[Information given — start]

/-- LOOP reads its trip count N: at 0 execution goes on after the ENDLOOP, from 1 to BOUND the body begins with index 0, above BOUND the
code LOOP_LIMIT is raised and no iteration runs. ENDLOOP raises the index and returns to the body while it is below N, and goes on
after the last iteration (R223). A LOOP at the place of a tail goes on to nothing: LOAD has refused every program that has one (R205, R232), and
what the command does in a state that LOAD cannot leave is the model's (log entry 71). It says where `loop` and `endloop` complete. -/
def Claim.Loops : Prop :=
  ∀ (s : State) (q : Fin 16) (x : Sequencer), s.issuing q x →
    (∀ (sh : BitVec 21) (bound : BitVec 16) (body : BitVec 11) (n tag : Nat), x.tail = false → bound ≠ 0 → body ≠ 0 →
      x.loops.length < 4 → s.readShape sh.toNat = .word n tag →
      (n = 0 → exec (.loop q sh bound body) s = .next (s.modSeq q.val (fun y => { y with pc := x.pc + body.toNat + 2 })).close) ∧
      (1 ≤ n → n ≤ bound.toNat → exec (.loop q sh bound body) s = .next (s.modSeq q.val (fun y => { y with
        loops := { body := x.pc + 1, last := x.pc + body.toNat + 1, i := 0, n := n } :: x.loops, pc := x.pc + 1 })).close) ∧
      (bound.toNat < n → exec (.loop q sh bound body) s = .next (s.raise Code.loopLimit { unit := 16 }).close)) ∧
    (∀ (sh : BitVec 21) (bound : BitVec 16) (body : BitVec 11), x.tail = true → exec (.loop q sh bound body) s = .next s.close) ∧
    (∀ (f : LoopFrame) (rest : List LoopFrame), x.loops = f :: rest → f.last = x.pc →
      (f.i + 1 < f.n → exec (.endloop q) s = .next (s.modSeq q.val (fun y => { y with
        loops := { f with i := f.i + 1 } :: rest, pc := f.body })).close) ∧
      (f.n ≤ f.i + 1 → exec (.endloop q) s = .next (s.modSeq q.val (fun y => { y with loops := rest, pc := x.pc + 1 })).close))

/-- The waits, planned starts and loops of a sequencer (R212, R216, R223, R228). -/
def Obligations.SequencerControl : Prop := Claim.SequencerWaits ∧ Claim.Loops

/-- SHAPE COPY writes the value and tag of the source word, SHAPE CHUNKS ceil(value / CHUNK_TOKENS) with tag 0x5101, into the program's
shape region at SHAPE_BASE + 8 × DST: value in bits [31:0], the pass's generation in [47:32], the tag above. A source word that this
attempt has not written makes the sequencer wait (R221, R222). It says where `shapeCopy` and `shapeChunks` complete. -/
def Obligations.ShapeInstructions : Prop :=
  ∀ (s : State) (q : Fin 16) (x : Sequencer) (dst src : BitVec 21), s.issuing q x → x.tail = false → ownWord dst.toNat = false →
    field dst.toNat 0 20 < (s.prog x.prog).image.shapeWords →
    let put (v : Nat) (tag : Nat) : State :=
      ((s.writeLe ((s.prog x.prog).image.shapeBase + 8 * field dst.toNat 0 20) 8 (shapeWord v x.gen tag)).modAtt
        (fun a => { a with shaped := a.shaped ++ [field dst.toNat 0 20] })).modSeq q.val (fun y => { y with pc := x.pc + 1 })
    (∀ v tag, s.readShape src.toNat = .word v tag →
      exec (.shapeCopy q dst src) s = .next (put v tag).close ∧
      exec (.shapeChunks q dst src) s = .next (put (ceilDiv v s.chunkTokens) 0x5101).close) ∧
    (s.readShape src.toNat = .wait →
      exec (.shapeCopy q dst src) s = .next s.close ∧ exec (.shapeChunks q dst src) s = .next s.close)

/-- SIGNAL fires its source, which programs may name from 0x020 to 0x1FF, and goes on. HALT ends the code of a sealed pass: its
sequencer holds the tail until every instruction of it has completed. A HALT with END_PROGRAM stops the program with the pass, or
where the program's code did not say so, now, or after the pass that it has open (R225, R372, R374). When a program with END_PROGRAM stops, and
that the HALT of a tail ends it with every instruction of the tail run to its end, is the model's reading (log entry 71). It says where
`signal` and `halt` complete. -/
def Claim.SignalAndHalt : Prop :=
  ∀ (s : State) (q : Fin 16) (x : Sequencer), s.issuing q x →
    (∀ n : BitVec 10, 0x20 ≤ n.toNat → n.toNat < 0x200 →
      exec (.signal q n) s = .next ((s.fire n.toNat).modSeq q.val (fun y => { y with pc := x.pc + 1 })).close) ∧
    (x.tail = true → exec (.halt q false) s = .next (s.modSeq q.val (fun y => { y with halted := true })).close) ∧
    (x.tail = true → (s.endsProgram x = true ∨ (s.prog x.prog).state ≠ .running) →
      exec (.halt q true) s = .next (s.modSeq q.val (fun y => { y with halted := true })).close) ∧
    (x.tail = true → s.endsProgram x = false → (s.prog x.prog).state = .running →
      let r := s.modSeq q.val (fun y => { y with halted := true })
      exec (.halt q true) s = .next (r.setProg x.prog { s.prog x.prog with
        state := if r.progOpen x.prog then .stopping else .stopped }).close)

[Information given — finish]

### Work required:
Transcribe the entire listing. Leave every word as it is.

### Answer to this exercise:
/-- LOOP reads its trip count N: at 0 execution goes on after the ENDLOOP, from 1 to BOUND the body begins with index 0, above BOUND the
code LOOP_LIMIT is raised and no iteration runs. ENDLOOP raises the index and returns to the body while it is below N, and goes on
after the last iteration (R223). A LOOP at the place of a tail goes on to nothing: LOAD has refused every program that has one (R205, R232), and
what the command does in a state that LOAD cannot leave is the model's (log entry 71). It says where `loop` and `endloop` complete. -/
def Claim.Loops : Prop :=
  ∀ (s : State) (q : Fin 16) (x : Sequencer), s.issuing q x →
    (∀ (sh : BitVec 21) (bound : BitVec 16) (body : BitVec 11) (n tag : Nat), x.tail = false → bound ≠ 0 → body ≠ 0 →
      x.loops.length < 4 → s.readShape sh.toNat = .word n tag →
      (n = 0 → exec (.loop q sh bound body) s = .next (s.modSeq q.val (fun y => { y with pc := x.pc + body.toNat + 2 })).close) ∧
      (1 ≤ n → n ≤ bound.toNat → exec (.loop q sh bound body) s = .next (s.modSeq q.val (fun y => { y with
        loops := { body := x.pc + 1, last := x.pc + body.toNat + 1, i := 0, n := n } :: x.loops, pc := x.pc + 1 })).close) ∧
      (bound.toNat < n → exec (.loop q sh bound body) s = .next (s.raise Code.loopLimit { unit := 16 }).close)) ∧
    (∀ (sh : BitVec 21) (bound : BitVec 16) (body : BitVec 11), x.tail = true → exec (.loop q sh bound body) s = .next s.close) ∧
    (∀ (f : LoopFrame) (rest : List LoopFrame), x.loops = f :: rest → f.last = x.pc →
      (f.i + 1 < f.n → exec (.endloop q) s = .next (s.modSeq q.val (fun y => { y with
        loops := { f with i := f.i + 1 } :: rest, pc := f.body })).close) ∧
      (f.n ≤ f.i + 1 → exec (.endloop q) s = .next (s.modSeq q.val (fun y => { y with loops := rest, pc := x.pc + 1 })).close))

/-- The waits, planned starts and loops of a sequencer (R212, R216, R223, R228). -/
def Obligations.SequencerControl : Prop := Claim.SequencerWaits ∧ Claim.Loops

/-- SHAPE COPY writes the value and tag of the source word, SHAPE CHUNKS ceil(value / CHUNK_TOKENS) with tag 0x5101, into the program's
shape region at SHAPE_BASE + 8 × DST: value in bits [31:0], the pass's generation in [47:32], the tag above. A source word that this
attempt has not written makes the sequencer wait (R221, R222). It says where `shapeCopy` and `shapeChunks` complete. -/
def Obligations.ShapeInstructions : Prop :=
  ∀ (s : State) (q : Fin 16) (x : Sequencer) (dst src : BitVec 21), s.issuing q x → x.tail = false → ownWord dst.toNat = false →
    field dst.toNat 0 20 < (s.prog x.prog).image.shapeWords →
    let put (v : Nat) (tag : Nat) : State :=
      ((s.writeLe ((s.prog x.prog).image.shapeBase + 8 * field dst.toNat 0 20) 8 (shapeWord v x.gen tag)).modAtt
        (fun a => { a with shaped := a.shaped ++ [field dst.toNat 0 20] })).modSeq q.val (fun y => { y with pc := x.pc + 1 })
    (∀ v tag, s.readShape src.toNat = .word v tag →
      exec (.shapeCopy q dst src) s = .next (put v tag).close ∧
      exec (.shapeChunks q dst src) s = .next (put (ceilDiv v s.chunkTokens) 0x5101).close) ∧
    (s.readShape src.toNat = .wait →
      exec (.shapeCopy q dst src) s = .next s.close ∧ exec (.shapeChunks q dst src) s = .next s.close)

/-- SIGNAL fires its source, which programs may name from 0x020 to 0x1FF, and goes on. HALT ends the code of a sealed pass: its
sequencer holds the tail until every instruction of it has completed. A HALT with END_PROGRAM stops the program with the pass, or
where the program's code did not say so, now, or after the pass that it has open (R225, R372, R374). When a program with END_PROGRAM stops, and
that the HALT of a tail ends it with every instruction of the tail run to its end, is the model's reading (log entry 71). It says where
`signal` and `halt` complete. -/
def Claim.SignalAndHalt : Prop :=
  ∀ (s : State) (q : Fin 16) (x : Sequencer), s.issuing q x →
    (∀ n : BitVec 10, 0x20 ≤ n.toNat → n.toNat < 0x200 →
      exec (.signal q n) s = .next ((s.fire n.toNat).modSeq q.val (fun y => { y with pc := x.pc + 1 })).close) ∧
    (x.tail = true → exec (.halt q false) s = .next (s.modSeq q.val (fun y => { y with halted := true })).close) ∧
    (x.tail = true → (s.endsProgram x = true ∨ (s.prog x.prog).state ≠ .running) →
      exec (.halt q true) s = .next (s.modSeq q.val (fun y => { y with halted := true })).close) ∧
    (x.tail = true → s.endsProgram x = false → (s.prog x.prog).state = .running →
      let r := s.modSeq q.val (fun y => { y with halted := true })
      exec (.halt q true) s = .next (r.setProg x.prog { s.prog x.prog with
        state := if r.progOpen x.prog then .stopping else .stopped }).close)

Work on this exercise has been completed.